_Required work_: Find the line containing "yes ([ImSpace.gl, .sp, .cl].flatMap" in the entries below. Restate it and each line after it, word for word, up to and including the line containing "decide (k.valid = true".

_Supplied records_:

/-! Tensor entries, the sifter and the peel. -/

/-- TIDSET .set of a legal image, and of one with a reserved bit, in each space; TIDGET. -/
theorem witness_tensor_entries :
    let im (t : BitVec 1024) (sp : ImSpace) : State → State := match sp with
      | .gl => fun s => s.glWrite 0 0x20F80 (toLE 128 t.toNat)
      | .sp => spPut 524160 (toLE 128 t.toNat)
      | .cl => fun s => s.modCluster 0 (fun k => { k with teams := k.teams.map (fun m => { m with mem := Mem.write m.mem 65408 (toLE 128 t.toNat) }) })
    let fits (x : Iss) (sp : ImSpace) (acc : Acc) (p : Nat) : Bool := p % 16 == 0 && (match sp with
      | .gl => decide (p + 128 ≤ 2 ^ 57) && reachB x acc p 128 16 | .sp => decide (p + 128 ≤ x.wg.rec_.scratch) | .cl => decide (p + 128 ≤ x.wg.rec_.clsram))
    let at4 (sp : ImSpace) : Nat := match sp with | .gl => 0x20F80 | .sp => 524160 | .cl => 65408
    let set (sp : ImSpace) (t : BitVec 1024) (ok : Bool) : Bool := at_ (.tidsetSet (c .w64 1) sp 1 4) (onS [(4, at4 sp)] ∘ im t sp) (fun x =>
      fits x sp .r (x.sv 4) && !x.poisonAt (imSpace sp) false (x.sv 4) 128
      && tenLegal (BitVec.ofNat 1024 (fromLE (x.read x.s (imSpace sp) false (x.sv 4) 128))) == ok)
    let bad := dense 0 ||| BitVec.ofNat 1024 (2 ^ 1023)
    yes ([ImSpace.gl, .sp, .cl].flatMap (fun sp => [set sp (dense 0 &&& ~~~ (BitVec.ofNat 1024 (2 ^ 31))) true, set sp bad false,
      at_ (.tidget (c .w64 1) sp 255 4) (onS [(4, at4 sp)]) (fun x => fits x sp .w (x.sv 4)
        && (sp != .gl || (List.range 128).all (fun i => isPa (x.s.translate x.wg.ctx .w (x.sv 4 + i)))))])) = true := by decide +kernel

/-- A CSR stream of two rows of 8: pointers at 0x20100, coordinates at 0x20200; a dense second stream; and the cursor over row 0. -/
def csr (ndim : Nat) : BitVec 1024 := ten 10 ndim 3 8 2 8 0 0 0x20200 0x20100
def csrData (ptrs idx : List Nat) : State → State := fun s => (s.glWrite 0 0x20100 (ptrs.flatMap (toLE 4))).glWrite 0 0x20200 (idx.flatMap (toLE 4))
def overRow (f : Cursor → Cursor) : State → State := onG (fun g => { g with cur := g.cur.set 1 (f { Cursor.empty with valid := true, ta := 1, da := csr 1, nr := 1 }) })
theorem witness_cursor_setting :
    let df (op : CxOp) (tb : BitVec 1024) (rows : Nat) : Bool :=
      let i : Instr := match op with | .one => .cxdefOne (c .w64 1) 1 1 4 | .and => .cxdefAnd (c .w64 1) 1 1 2 4 | .or => .cxdefOr (c .w64 1) 1 1 2 4
      at_ i (tens [csr 1, tb] ∘ onS [(4, rows)]) (fun x =>
        let t := Ten.of (x.ten 1)
        let u := Ten.of (x.ten 2)
        tenValid (x.ten 1) && decide (3 ≤ t.senc ∧ x.sv 4 / 2 ^ 32 ≠ 0 ∧ x.sv 4 % 2 ^ 32 + x.sv 4 / 2 ^ 32 ≤ t.e1)
        && (op == .one || (tenValid (x.ten 2) && decide ((u.senc = 0 ∨ 3 ≤ u.senc) ∧ u.e0 = t.e0 ∧ (u.ndim ≠ 0 → x.sv 4 % 2 ^ 32 + x.sv 4 / 2 ^ 32 ≤ u.e1)))))
    let sp (f : Cursor → Cursor) (ok : Bool) : Bool := at_ (.cxsplit (c .w64 1) 1 4 5) (overRow f ∘ onS [(4, 2 ^ 32 - 1), (5, 63 + 2 ^ 8 * 63)]) (fun x =>
      let k := x.gr.cursor 1
      let u := x.sv 5
      decide (k.valid = true ∧ k.split = none ∧ k.begun = false) == ok && decide (x.sv 4 % 2 ^ 32 ≠ 0 ∧ u % 2 ^ 6 ≤ u / 2 ^ 8 % 2 ^ 6 ∧ u / 2 ^ 6 % 4 = 0 ∧ u / 2 ^ 14 = 0))
    yes [df .one 0 (2 ^ 32 * 2), df .and (csr 1) (1 + 2 ^ 32), df .or (ten 10 0 0 8 0 0 0 0 0 0) (2 ^ 32 * 2), sp id true, sp (fun k => { k with valid := false }) false,
         sp (fun k => { k with begun := true }) false, sp (fun k => { k with split := some (1, 0, 2) }) false] = true := by decide +kernel

/-- CXFILL: an invalid cursor; one that has ended; a row of two pairs for eight lanes; a row out of order; an unreadable pointer; an absent one. -/
theorem witness_cursor_fill :
    let i : Instr := .cxfill (c .w128 1) 1 8 5 32
    let fill (f : State → State) (q : Except Stop (List CxPair × Cursor) → Bool) : Bool := at_ i f (fun x =>
      (x.gr.cursor 1).valid && !(x.gr.cursor 1).ended && q ((x.gr.cursor 1).fill x.rd x.lanes.length))
    let far (p : Nat) : Cursor → Cursor := fun k => { k with da := ten 10 1 3 8 2 8 0 0 0x20200 p }
    yes [at_ i id (fun x => !(x.gr.cursor 1).valid), at_ i (overRow (fun k => { k with ended := true })) (fun x => (x.gr.cursor 1).valid && (x.gr.cursor 1).ended),
         sees (.cxfill (c0 .w128) 1 8 5 32) (c0 .w128) (overRow id (lab i)) (fun x => (x.gr.cursor 1).valid && x.act == 0),
         fill (overRow id ∘ csrData [0, 2] [0, 7]) (fun r => match r with
           | .ok (ps, k) => ps == [{ row := 0, c := 0, posA := 0, posB := 0xFFFFFFFF }, { row := 0, c := 7, posA := 1, posB := 0xFFFFFFFF }] && k.ended | .error _ => false),
         fill (overRow id ∘ csrData [0, 2] [7, 7]) (fun r => match r with | .error (.unsorted false false 1 0x20204) => true | _ => false),
         fill (overRow (far (2 ^ 57))) (fun r => match r with | .error (.trap 0x09 0 _) => true | _ => false),
         fill (overRow (far 0x30000)) (fun r => match r with | .error (.park 0x30000 _) => true | _ => false)] = true := by decide +kernel

/-- CXCUR .save, .load of what .save wrote, .info of an invalid and of a valid cursor. -/
theorem witness_cursor_state :
    let fits (x : Iss) : Bool := decide (x.sv 4 % 2 ^ 32 % 16 = 0 ∧ x.sv 4 % 2 ^ 32 + 16 ≤ x.wg.rec_.scratch)
    let sv : Cursor := { Cursor.empty with valid := true, ta := 1, da := csr 1, nr := 1, ia := 1 }
    yes [at_ (.cxcurSave (c .w64 1) 1 4) (onS [(4, 524272)] ∘ overRow id) fits,
         at_ (.cxcurLoad (c .w64 1) 1 4) (onS [(4, 16)] ∘ onX (fun k => { k with saved := [(9, sv)] })) (fun x => fits x && !x.wg.poisoned .scratch 16 16
           && match Tab.get x.s.ctxs x.wg.ctx with | some w => decide (Tab.get w.saved 9 = some sv) | none => false),
         at_ (.cxcurInfo (c .w64 1) 1 4) id (fun x => !(x.gr.cursor 1).valid), at_ (.cxcurInfo (c .w64 1) 1 4) (overRow id) (fun x => (x.gr.cursor 1).valid)] = true := by decide +kernel
/-- The scratchpad that it loads from: the image stands in 16 bytes of it, whatever check the image carries. -/
theorem witness_cursor_image (n : Nat) : Mem.readN (Mem.write [] 16 (toLE 16 (cursorImage n))) 16 16 = cursorImage n % 2 ^ 128 := by
  have h := Mem.read_write_same [] 16 (toLE 16 (cursorImage n))
  rw [length_toLE] at h
  rw [Mem.readN, h, fromLE_toLE, show (256 : Nat) ^ 16 = 2 ^ 128 from rfl]

/-- WALKDEF of a legal program of one rule `hit`, and of one whose only rule goes to itself; WALK and IRED with room and without. -/
theorem witness_walks_bags :
    let prog (rule : Nat) : State → State := spPut 524256 (toLE 16 (1 + 2 ^ 32) ++ toLE 16 rule)
    let def_ (rule : Nat) (ok : Bool) : Bool := at_ (.walkdef (c .w64 1) 15 .sp 4) (onS [(4, 524256)] ∘ prog rule) (fun x =>
      let h := fromLE (x.read x.s .sp false 524256 16)
      x.sv 4 == 524256 && decide (524256 + 32 ≤ x.wg.rec_.scratch ∧ h % 2 ^ 5 = 1) && !x.poisonAt .sp false 524256 32
      && (walkProg h ((List.range 1).map (fun i => BitVec.ofNat 128 (fromLE (x.read x.s .sp false (524256 + 16 + 16 * i) 16))))).isSome == ok)
    let hit : WalkProg := { nr := 1, rs := 16, pol := 0, lim := 1, rules := [4] }
    let walkOp (n : Nat) : EngOp :=
      { id := 8, wg := 1, grp := 5, cls := 5, pc := 0, ctx := 0, launch := 0, team := 0, word := none, parked := none, early := [], nonce := 0,
        bad := false, kind := .walk hit (List.replicate n (walkStart hit 0 0 0 0)) }
    let bagOp (n : Nat) : EngOp := { walkOp 0 with cls := 6, kind := .ired false false 0 (List.replicate n { lane := 0, list := 0, dest := 0, parked := none }) }
    let walk (n : Nat) : Bool := at_ (.walk (c .w128 1) 15 (.v 4) (.v 6) (.v 8) 0x40) (onV 8 (fun l => 32 * l) ∘ onX (fun k => { k with walks := [(15, hit)] })
        ∘ onK (fun k => { k with eng := [walkOp n] })) (fun x =>
      x.lanes.all (fun l => decide (x.popped.w32 (.v 8) l % 16 = 0 ∧ x.popped.w32 (.v 8) l + 16 + 16 ≤ x.wg.rec_.scratch)) && wordB x (some 0x40)
      && decide ((x.s.core x.core).walks = n ∧ (n = 1016 → n + x.lanes.length ≤ 1024) ∧ (n = 1017 → n + x.lanes.length > 1024)))
    let ired (bf : Bool) (n : Nat) : Bool := at_ (.ired (c .w128 1) true bf 1 (.v 4) (.v 6) 0xFFFFFFFF) (tens [ten 10 1 0 4096 100 4096 0x20000 0 0 0] ∘ onV 4 (fun _ => 0x20000) ∘ onV 6 (fun l => 0x20100 + 4 * l)
        ∘ onK (fun k => { k with eng := [bagOp n] })) (fun x =>
      let t := Ten.of (x.ten 1)
      tenValid (x.ten 1) && decide ((t.fmt = 0 ∨ t.fmt = 10) ∧ t.slay = 0 ∧ t.senc = 0 ∧ t.ndim ≠ 0 ∧ t.e0 ≤ 4096)
      && x.lanes.all (fun l => decide (x.popped.w64 (.v 4) l % 4 = 0 ∧ x.popped.w64 (.v 4) l < 2 ^ 57 ∧ x.popped.w64 (.v 6) l % (if bf then 2 else 4) = 0 ∧ x.popped.w64 (.v 6) l < 2 ^ 57))
      && decide ((x.s.core x.core).bags = n ∧ (n = 248 → n + x.lanes.length ≤ 256) ∧ (n = 249 → n + x.lanes.length > 256)))
    yes [def_ 4 true, def_ 0 false, walk 1016, walk 1017, ired false 248, ired true 249] = true := by decide +kernel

_Solution_:
    yes ([ImSpace.gl, .sp, .cl].flatMap (fun sp => [set sp (dense 0 &&& ~~~ (BitVec.ofNat 1024 (2 ^ 31))) true, set sp bad false,
      at_ (.tidget (c .w64 1) sp 255 4) (onS [(4, at4 sp)]) (fun x => fits x sp .w (x.sv 4)
        && (sp != .gl || (List.range 128).all (fun i => isPa (x.s.translate x.wg.ctx .w (x.sv 4 + i)))))])) = true := by decide +kernel

/-- A CSR stream of two rows of 8: pointers at 0x20100, coordinates at 0x20200; a dense second stream; and the cursor over row 0. -/
def csr (ndim : Nat) : BitVec 1024 := ten 10 ndim 3 8 2 8 0 0 0x20200 0x20100
def csrData (ptrs idx : List Nat) : State → State := fun s => (s.glWrite 0 0x20100 (ptrs.flatMap (toLE 4))).glWrite 0 0x20200 (idx.flatMap (toLE 4))
def overRow (f : Cursor → Cursor) : State → State := onG (fun g => { g with cur := g.cur.set 1 (f { Cursor.empty with valid := true, ta := 1, da := csr 1, nr := 1 }) })
theorem witness_cursor_setting :
    let df (op : CxOp) (tb : BitVec 1024) (rows : Nat) : Bool :=
      let i : Instr := match op with | .one => .cxdefOne (c .w64 1) 1 1 4 | .and => .cxdefAnd (c .w64 1) 1 1 2 4 | .or => .cxdefOr (c .w64 1) 1 1 2 4
      at_ i (tens [csr 1, tb] ∘ onS [(4, rows)]) (fun x =>
        let t := Ten.of (x.ten 1)
        let u := Ten.of (x.ten 2)
        tenValid (x.ten 1) && decide (3 ≤ t.senc ∧ x.sv 4 / 2 ^ 32 ≠ 0 ∧ x.sv 4 % 2 ^ 32 + x.sv 4 / 2 ^ 32 ≤ t.e1)
        && (op == .one || (tenValid (x.ten 2) && decide ((u.senc = 0 ∨ 3 ≤ u.senc) ∧ u.e0 = t.e0 ∧ (u.ndim ≠ 0 → x.sv 4 % 2 ^ 32 + x.sv 4 / 2 ^ 32 ≤ u.e1)))))
    let sp (f : Cursor → Cursor) (ok : Bool) : Bool := at_ (.cxsplit (c .w64 1) 1 4 5) (overRow f ∘ onS [(4, 2 ^ 32 - 1), (5, 63 + 2 ^ 8 * 63)]) (fun x =>
      let k := x.gr.cursor 1
      let u := x.sv 5
      decide (k.valid = true ∧ k.split = none ∧ k.begun = false) == ok && decide (x.sv 4 % 2 ^ 32 ≠ 0 ∧ u % 2 ^ 6 ≤ u / 2 ^ 8 % 2 ^ 6 ∧ u / 2 ^ 6 % 4 = 0 ∧ u / 2 ^ 14 = 0))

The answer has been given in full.